Devo confessarvi che, di recente, avevo pregato in cappella implorando Dio di poter essere una voce, uno strumento al servizio della vita umana. Ed ecco che ora sono qui, e parlo alla Convention nazionale del Partito Repubblicano! Ne deduco che vale sempre la pena di scegliere bene le cose per cui pregare. Il mio itinerario verso la vita religiosa non ha seguito un percorso tradizionale, se pure ne esiste uno. Nel 1978 ero una studentessa di medicina presso la Georgetown University. Mi sono arruolata nell’esercito per ottenere un sostegno agli studi, e mi sono ritrovata a dedicare 29 anni alla vita militare, prestando servizio come dottore e chirurgo in posti come l’Afghanistan e l’Egitto, nella penisola del Sinai. Dopo molta preghiera e contemplazione, sono entrata nel mio ordine religioso nel 2002, e ho lavorato al servizio dei poveri e degli ammalati nell’isola di Haiti, in Sudan, in Kenia, in Iraq e a Washington D.C. L’umiltà è una componente di base del nostro ordine che rende molto difficile parlare di me stessa. Posso tuttavia parlare dell’esperienza che ho fatto in giro per il mondo, in Paesi impoveriti e dilaniati dalla guerra, dove la gente è costretta a fuggire. Tutti i rifugiati condividono un’esperienza comune. Tutti sono stati emarginati e ritenuti insignificanti, inermi e privi di voce.
E sebbene siamo portati a immaginare che gli emarginati vivano al di là dei nostri confini, la verità è che la comunità di emarginati più numerosa al mondo si trova qui, negli Stati Uniti, ed è costituita dai bimbi non ancora nati. Come cristiani, noi abbiamo incontrato Gesù innanzitutto come un embrione che si agita nel grembo di una madre nubile, e poi lo vediamo nove mesi più tardi nella povertà della grotta.
Non è per una mera coincidenza che Gesù abbia lottato per ciò che era giusto e sia stato alla fine crocifisso perché ciò che diceva non era politicamente corretto o alla moda. Come seguaci di Cristo, noi siamo chiamati a lottare per la vita contro ciò che è oggi politicamente corretto o alla moda.

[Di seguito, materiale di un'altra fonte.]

-- ==== Sys2Proof/Machine/State.lean ====
section
/-! DEFINITION. The state of one CORE (10_state.md rule R20), its reset (R34, R210), the trace events (00_scope.md rule R8), and
the reasons a step can stop. -/

namespace Sys2Proof.Machine

/-- A diagnostic (R180): what `Diag(code, info)` reports. -/
inductive Diag where
  /-- code 1, `BRIGHTNESS_RANGE`, with the operand `v` (R183) -/
  | brightnessRange (v : Byte)
  /-- code 2, `POSITION_RANGE`, with the operand `pos`, an `s8` (R182) -/
  | positionRange (pos : Byte)
  /-- code 3, `ENCODING_MISS`, with the character (R184) -/
  | encodingMiss (c : Byte)
deriving DecidableEq, Repr

/-- An event of the trace `TR` (R8). -/
inductive Event where
  /-- `Cfg(l)` -/
  | cfg (l : Line)
  /-- `Set(l, b)` -/
  | set (l : Line) (b : Bool)
  /-- `Delay` -/
  | delay
  /-- `Sleep(ms)` -/
  | sleep (ms : Half)
  /-- `Diag(code, info)` -/
  | diag (d : Diag)
deriving DecidableEq, Repr

/-- What an operation gives back to the host (R82, column `returns`). -/
inductive Reply where
  /-- the value of `BRIGHTNESS_GET`, on the result port of `CTL` (R151) -/
  | byte (v : Byte)
  /-- one segment value and its diagnostics, on the `ENC` port (R130) -/
  | seg (v : Byte) (diags : List Diag)
  /-- a sequence of segment values and its diagnostics, on the `ENC` port (R130) -/
  | segs (vs : List Byte) (diags : List Diag)
deriving DecidableEq, Repr

/-- The state of one instance of CORE (R20). The last two fields are the model's own. -/
structure State where
  /-- `BRIGHT` (R24) -/
  bright : BitVec 3
  /-- `CLK_ID` (R26) -/
  clkId : Byte
  /-- `DIO_ID` (R26) -/
  dioId : Byte
  /-- the level of `CLK`; true is 1, high (R25) -/
  clk : Bool
  /-- the level of `DIO` (R25) -/
  dio : Bool
  /-- `CLK_DIR` (R25) -/
  clkDir : Dir
  /-- `DIO_DIR` (R25) -/
  dioDir : Dir
  /-- `CONSTRUCTED` (R27) -/
  constructed : Bool
  /-- `BUSY` (R27) -/
  busy : Bool
  /-- `TXN` (R28), and the `phase` of `SEQ` (R23) -/
  txn : Phase
  /-- `SEQ` but for its phase (R23) -/
  seq : Seq
  /-- the operand latches `x[..]` (R21) -/
  x : Latches
  /-- `SEGBUF[0..5]` (R29) -/
  segbuf : Vector Byte 6
  /-- `SEGLEN`, in 0..6 (R29) -/
  seglen : Nat
  /-- `WIN[0..3]` (R29) -/
  win : Vector Byte 4
  /-- `FMT[0..3]` (R29) -/
  fmt : Vector Byte 4
  /-- the trace `TR` (R8) -/
  tr : List Event
  /-- the byte log `BL` (R68) -/
  bl : List (List Byte)
  /-- the values given on the result ports, oldest first (R8, R82; notes/assumptions/3.md) -/
  replies : List Reply
  /-- the model's own: the packets the host still has to issue, the next one first (notes/assumptions/1.md) -/
  inbox : List Packet
  /-- the model's own: how many free values have been used (notes/assumptions/4.md) -/
  fresh : Nat
deriving DecidableEq, Repr

/-- `SEQ` as R23 writes it: `(op, iter, txn, phase, byte, slot, sub)`. -/
def State.seqTuple (s : State) : Option CtlOp × Nat × Nat × Phase × Nat × Nat × Nat :=
  (s.seq.op, s.seq.iter, s.seq.txn, s.txn, s.seq.byte, s.seq.slot, s.seq.sub)

/-- Why the machine could stop with a fault. Every error class of the source is "non-fatal" (R181), so no meaning of this
model ends in one. -/
inductive Fault where
  /-- The one condition the source calls fatal: "a transaction interrupted mid-flight" (R189, R224). Raised by no meaning: no step
  cuts an operation short (R224). Safe. -/
  | transactionInterrupted
deriving DecidableEq, Repr

/-- Why a packet has no meaning: it is refused, with no effect (R85). Every constructor is safe: the machine has no step. -/
inductive Refusal where
  /-- An instruction that has no meaning in this model yet; raised by exec alone. Safe. -/
  | notModelled (mnemonic : String)
  /-- A check of R83 fails; raised by step for the bytes of a packet and by a meaning for its operands. Safe. -/
  | illFormed (c : Check)
  /-- `CONSTRUCT` when `CONSTRUCTED = 1` (R84); raised by its meaning. Safe. -/
  | alreadyConstructed
  /-- Another `CTL` operation when `CONSTRUCTED = 0` (R84); raised by its meaning. Safe. -/
  | notConstructed
  /-- A `CTL` packet when `BUSY = 1`, which the port does not accept (R60, R64); raised by the `CTL` meanings. Safe. -/
  | busy
  /-- Two constructed instances have a line identifier in common (R196, 93_implementation_defined.md U8); raised by stepInstance, of a
  configuration that is so or a `CONSTRUCT` that would make it so, and by no meaning. Safe. -/
  | sharedLine
deriving DecidableEq, Repr

/-- Power-on (R34, R210). The values of CONSTRUCTED, BUSY, TXN, SEQ, the directions, TR and BL are the spec's; those of the elements
R34 calls unspecified are DESIGN CHOICES (notes/assumptions/6.md). -/
def State.reset : State where
  bright := 0
  clkId := 0
  dioId := 0
  clk := false
  dio := false
  clkDir := .unconfigured
  dioDir := .unconfigured
  constructed := false
  busy := false
  txn := .idle
  seq := Seq.idle
  x := { opc := 0, pos := 0, v := 0, data := 0, ch := 0, flag := false, delayMs := 0, value := 0, d := 0, clkId := 0,
         dioId := 0, s := [], segs := [] }
  segbuf := #v[0, 0, 0, 0, 0, 0]
  seglen := 0
  win := #v[0, 0, 0, 0]
  fmt := #v[0, 0, 0, 0]
  tr := []
  bl := []
  replies := []
  inbox := []
  fresh := 0

end Sys2Proof.Machine
end

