-- ==== Sys2Proof/Safety.lean ====
section
/-! DEFINITION. The terms the claims use: the waveforms as lists of events (40_bus_protocol.md), event counts (R159), readings of a
trace, and the invariants of CORE between operations. -/

namespace Sys2Proof.Safety

open Sys2Proof.Machine

/-- The events of one micro-step (R114). -/
def micro (l : Line) (b : Bool) : List Event := [.set l b, .delay]

/-- The events of `START` (R110): `D0 . C0 .` -/
def startWave : List Event := micro .dio false ++ micro .clk false

/-- The events of `STOP` (R111): `D0 . C1 . D1 .` -/
def stopWave : List Event := micro .dio false ++ micro .clk true ++ micro .dio true

/-- The events of data slot `k` of a byte (R112). -/
def slotWave (b : Byte) (k : Nat) : List Event := micro .dio (b.getLsbD k) ++ micro .clk true ++ micro .clk false

/-- The events of the ACK slot (R112): `C0 . C1 . C0 .` -/
def ackWave : List Event := micro .clk false ++ micro .clk true ++ micro .clk false

/-- The events of `WRITE_BYTE(b)` (R112). -/
def byteWave (b : Byte) : List Event := (List.range 8).flatMap (slotWave b) ++ ackWave

/-- The events of the data transaction with these bytes (R116). -/
def txnWave (bytes : List Byte) : List Event := startWave ++ bytes.flatMap byteWave ++ stopWave

/-- The events of a byte log (R68). -/
def logWave (bl : List (List Byte)) : List Event := bl.flatMap txnWave

/-- The display-control byte (R92), as the claims spell it. -/
def dispByte (bright : BitVec 3) : Byte := 0x80 ||| 0x08 ||| bright.zeroExtend 8

/-- The transactions of an auto-increment write (R153). -/
def autoTxns (pos : Byte) (segs : List Byte) (bright : BitVec 3) : List (List Byte) :=
  [[0x40], (0xC0 ||| pos) :: segs, [dispByte bright]]

/-- The transactions of a fixed-address write (R155). -/
def fixedTxns (pos data : Byte) (bright : BitVec 3) : List (List Byte) :=
  [[0x44], [0xC0 ||| pos, data], [dispByte bright]]

/-- The transactions that tell the device the brightness (R150, R152). -/
def brightTxns (bright : BitVec 3) : List (List Byte) := [[0x40], [dispByte bright]]

/-- The events of one round of `SCROLL` that shows `win` (R157). -/
def roundWave (delayMs : Half) (win : Vector Byte 4) (bright : BitVec 3) : List Event :=
  .sleep delayMs :: (encodeString win.toList).2.map .diag ++ logWave (autoTxns 0 (encodeString win.toList).1 bright)

/-- The windows `SCROLL` shows, one for each character, from the window `win` on (R157). -/
def windows (win : Vector Byte 4) : List Byte → List (Vector Byte 4)
  | [] => []
  | c :: rest => shiftWindow win c :: windows (shiftWindow win c) rest

/-- A line event: a `Set` or a `Delay` (R68). -/
def isLineEvent : Event → Bool
  | .set _ _ => true
  | .delay => true
  | .cfg _ => false
  | .sleep _ => false
  | .diag _ => false

/-- Kinds of events, for the counts of R159. -/
def isCfg : Event → Bool
  | .cfg _ => true
  | .set _ _ | .delay | .sleep _ | .diag _ => false
def isSet : Event → Bool
  | .set _ _ => true
  | .cfg _ | .delay | .sleep _ | .diag _ => false
def isDelay : Event → Bool
  | .delay => true
  | .cfg _ | .set _ _ | .sleep _ | .diag _ => false
def isSleep : Event → Bool
  | .sleep _ => true
  | .cfg _ | .set _ _ | .delay | .diag _ => false
def isDiag : Event → Bool
  | .diag _ => true
  | .cfg _ | .set _ _ | .delay | .sleep _ => false

/-- The number of events of each kind: `Cfg`, `Set`, `Delay`, `Sleep`, `Diag` (the columns of R159). -/
def counts (es : List Event) : Nat × Nat × Nat × Nat × Nat :=
  (es.countP isCfg, es.countP isSet, es.countP isDelay, es.countP isSleep, es.countP isDiag)

/-- Every `Set` of the list is followed at once by a `Delay`, and every `Delay` follows a `Set` (R114). -/
def microStepsOnly : List Event → Bool
  | [] => true
  | .set _ _ :: .delay :: rest => microStepsOnly rest
  | _ => false

/-- How often `DIO` changes level while `CLK` is 1, from the levels `clk`, `dio` on (R117). -/
def dioChangesUnderHighClk (clk dio : Bool) : List Event → Nat
  | [] => 0
  | .set .dio b :: rest => (if clk && b != dio then 1 else 0) + dioChangesUnderHighClk clk b rest
  | .set .clk b :: rest => dioChangesUnderHighClk b dio rest
  | .cfg _ :: rest => dioChangesUnderHighClk clk dio rest
  | .delay :: rest => dioChangesUnderHighClk clk dio rest
  | .sleep _ :: rest => dioChangesUnderHighClk clk dio rest
  | .diag _ :: rest => dioChangesUnderHighClk clk dio rest

/-- The line levels `(CLK, DIO)` after the events, from the levels given (R25). -/
def levelsAfter (clk dio : Bool) : List Event → Bool × Bool
  | [] => (clk, dio)
  | .set .dio b :: rest => levelsAfter clk b rest
  | .set .clk b :: rest => levelsAfter b dio rest
  | .cfg _ :: rest => levelsAfter clk dio rest
  | .delay :: rest => levelsAfter clk dio rest
  | .sleep _ :: rest => levelsAfter clk dio rest
  | .diag _ :: rest => levelsAfter clk dio rest

/-- The level of `DIO` at each rising edge of `CLK`, from the levels given: what is delivered on the edges (R119). -/
def risingEdges (clk dio : Bool) : List Event → List Bool
  | [] => []
  | .set .dio b :: rest => risingEdges clk b rest
  | .set .clk b :: rest => if b && !clk then dio :: risingEdges b dio rest else risingEdges b dio rest
  | .cfg _ :: rest => risingEdges clk dio rest
  | .delay :: rest => risingEdges clk dio rest
  | .sleep _ :: rest => risingEdges clk dio rest
  | .diag _ :: rest => risingEdges clk dio rest

/-- The least time the delays of a trace take, in microseconds, and its sleeps, in milliseconds (R192, R235). -/
def delayMicroseconds (es : List Event) : Nat := es.countP isDelay * Config.delayUnitUs
def sleepMilliseconds : List Event → Nat
  | [] => 0
  | .sleep ms :: rest => ms.toNat + sleepMilliseconds rest
  | .cfg _ :: rest => sleepMilliseconds rest
  | .set _ _ :: rest => sleepMilliseconds rest
  | .delay :: rest => sleepMilliseconds rest
  | .diag _ :: rest => sleepMilliseconds rest

/-- The instructions a host can issue (R80): those of the groups CTL and ENC. -/
def hostInstr (i : Instr) : Prop := i.source = .ctl ∨ i.source = .enc

/-- Every packet the host still has to issue is for a port (R80). -/
def hostInbox (s : State) : Prop := ∀ p ∈ s.inbox, p.fromHost = true

/-- CORE between operations (R23, R27, R28). -/
def atRest (s : State) : Prop := s.busy = false ∧ s.txn = .idle ∧ s.seq = Seq.idle

/-- Ready for an operation of the `CTL` port other than `CONSTRUCT` (R84). -/
def ready (s : State) : Prop := atRest s ∧ s.constructed = true

/-- `s` with these operand latches. The statements about an operation say that it ends so for SOME latches: what the latches hold is a
statement of its own (R21), and those a packet does not carry are free values (notes/assumptions/4.md). -/
def relatched (x : Latches) (n : Nat) (s : State) : State := { s with x := x, fresh := n }

/-- `i` on the `ENC` port answers `r`: nothing else of the state changes but the latches, as the port takes its operands (R130). -/
def answers (i : Instr) (s : State) (r : Reply) : Prop :=
  ∃ x n, exec i s = .next { relatched x n s with replies := s.replies ++ [r] }

/-- The operation an instruction of the `CTL` group is (R80). -/
def ctlOp : Instr → Option CtlOp
  | .construct _ _ => some .construct
  | .brightnessGet => some .brightnessGet
  | .brightnessSet _ => some .brightnessSet
  | .write _ _ => some .write
  | .showText _ _ => some .showText
  | .setRaw _ _ => some .setRaw
  | .setChar _ _ _ => some .setChar
  | .scroll _ _ => some .scroll
  | .encodeDigit _ => none
  | .encodeChar _ => none
  | .encodeString _ => none
  | .hex _ => none
  | .number _ => none
  | .start => none
  | .stop => none
  | .writeByte _ => none
  | .commandSequence _ => none
  | .busDataAutoinc => none
  | .busDataFixed => none
  | .busDisplayCtrl _ => none
  | .busAddress _ => none

/-- The invariant of CORE between operations: it is at rest; the lines and the byte log say whether it has been constructed. -/
structure Inv (s : State) : Prop where
  /-- the host issues packets on the two ports only (R80) -/
  host : hostInbox s
  /-- no operation is in progress (R23, R27, R28) -/
  rest : atRest s
  /-- R29 -/
  seglen : s.seglen ≤ 6
  /-- before construction: nothing has happened on the lines (R34) -/
  before : s.constructed = false → s.clkDir = .unconfigured ∧ s.dioDir = .unconfigured ∧ s.tr = [] ∧ s.bl = []
  /-- after construction: both lines are outputs at 1 (R25), the identifiers differ (R26) -/
  lines : s.constructed = true → s.clkDir = .out ∧ s.dioDir = .out ∧ s.clk = true ∧ s.dio = true ∧ s.clkId ≠ s.dioId
  /-- after construction: the last transaction told the device the present `BRIGHT`, and "on" (R160) -/
  told : s.constructed = true → s.bl.getLast? = some [dispByte s.bright]

/-- R68: after construction the line events of `TR` are the two `Set` events of the line setup and then the waveform of `BL`. -/
def wireAgrees (s : State) : Prop :=
  s.tr.filter isLineEvent =
    (if s.constructed then [.set .clk false, .set .dio false] else []) ++ logWave s.bl

/-- A transaction CORE can send (R96, R97): a data command 0x40 or 0x44, a display-control byte with the display on, or an address
byte and at most 6 data bytes. -/
def sendable (t : List Byte) : Prop :=
  t = [0x40] ∨ t = [0x44] ∨ (∃ b : BitVec 3, t = [dispByte b]) ∨
    ∃ a rest, t = a :: rest ∧ 0xC0 ≤ a.toNat ∧ rest.length ≤ 6

end Sys2Proof.Safety
end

Dobbiamo combattere contro un’agenda legislativa che propugna, anzi celebra, la distruzione delle vite nel grembo materno. Tenetelo bene a mente: le leggi che formuliamo definiscono il nostro modo di vedere l’umanità. Chiediamocelo: che cosa stiamo affermando quando penetriamo in un grembo e facciamo fuori una vita innocente, inerme e senza voce? Da medico posso affermarlo senza esitazione: la vita comincia nell’istante del concepimento. Sebbene ciò che affermo possa essere duro da ascoltare per qualcuno, se dico ciò che dico è perché non sono semplicemente pro-vita, ma sono pro-vita eterna. Mi piacerebbe che tutti noi ci ritrovassimo un giorno in paradiso. Ecco che cosa mi spinge a essere qui oggi. Donald Trump è il presidente più pro-life che questa Nazione abbia mai avuto, per il fatto che difende le vite, in qualunque stadio esse si trovino. Il suo credo nella santità della vita trascende la politica. Trump fronteggerà il duo Biden-Harris che, invece, è il ticket presidenziale più anti-life mai visto sinora, arrivando persino a perorare l’aborto a nascita parziale e l’infanticidio. A causa del suo coraggio e delle sue convinzioni, il presidente Trump si è guadagnato il supporto della comunità pro-life degli Stati Uniti. Inoltre vi sono in tutta la nazione gruppi religiosi che lo sostengono. Ci troverete qui con la nostra arma: il rosario. Grazie, signor Presidente. Noi tutti pregheremo per lei.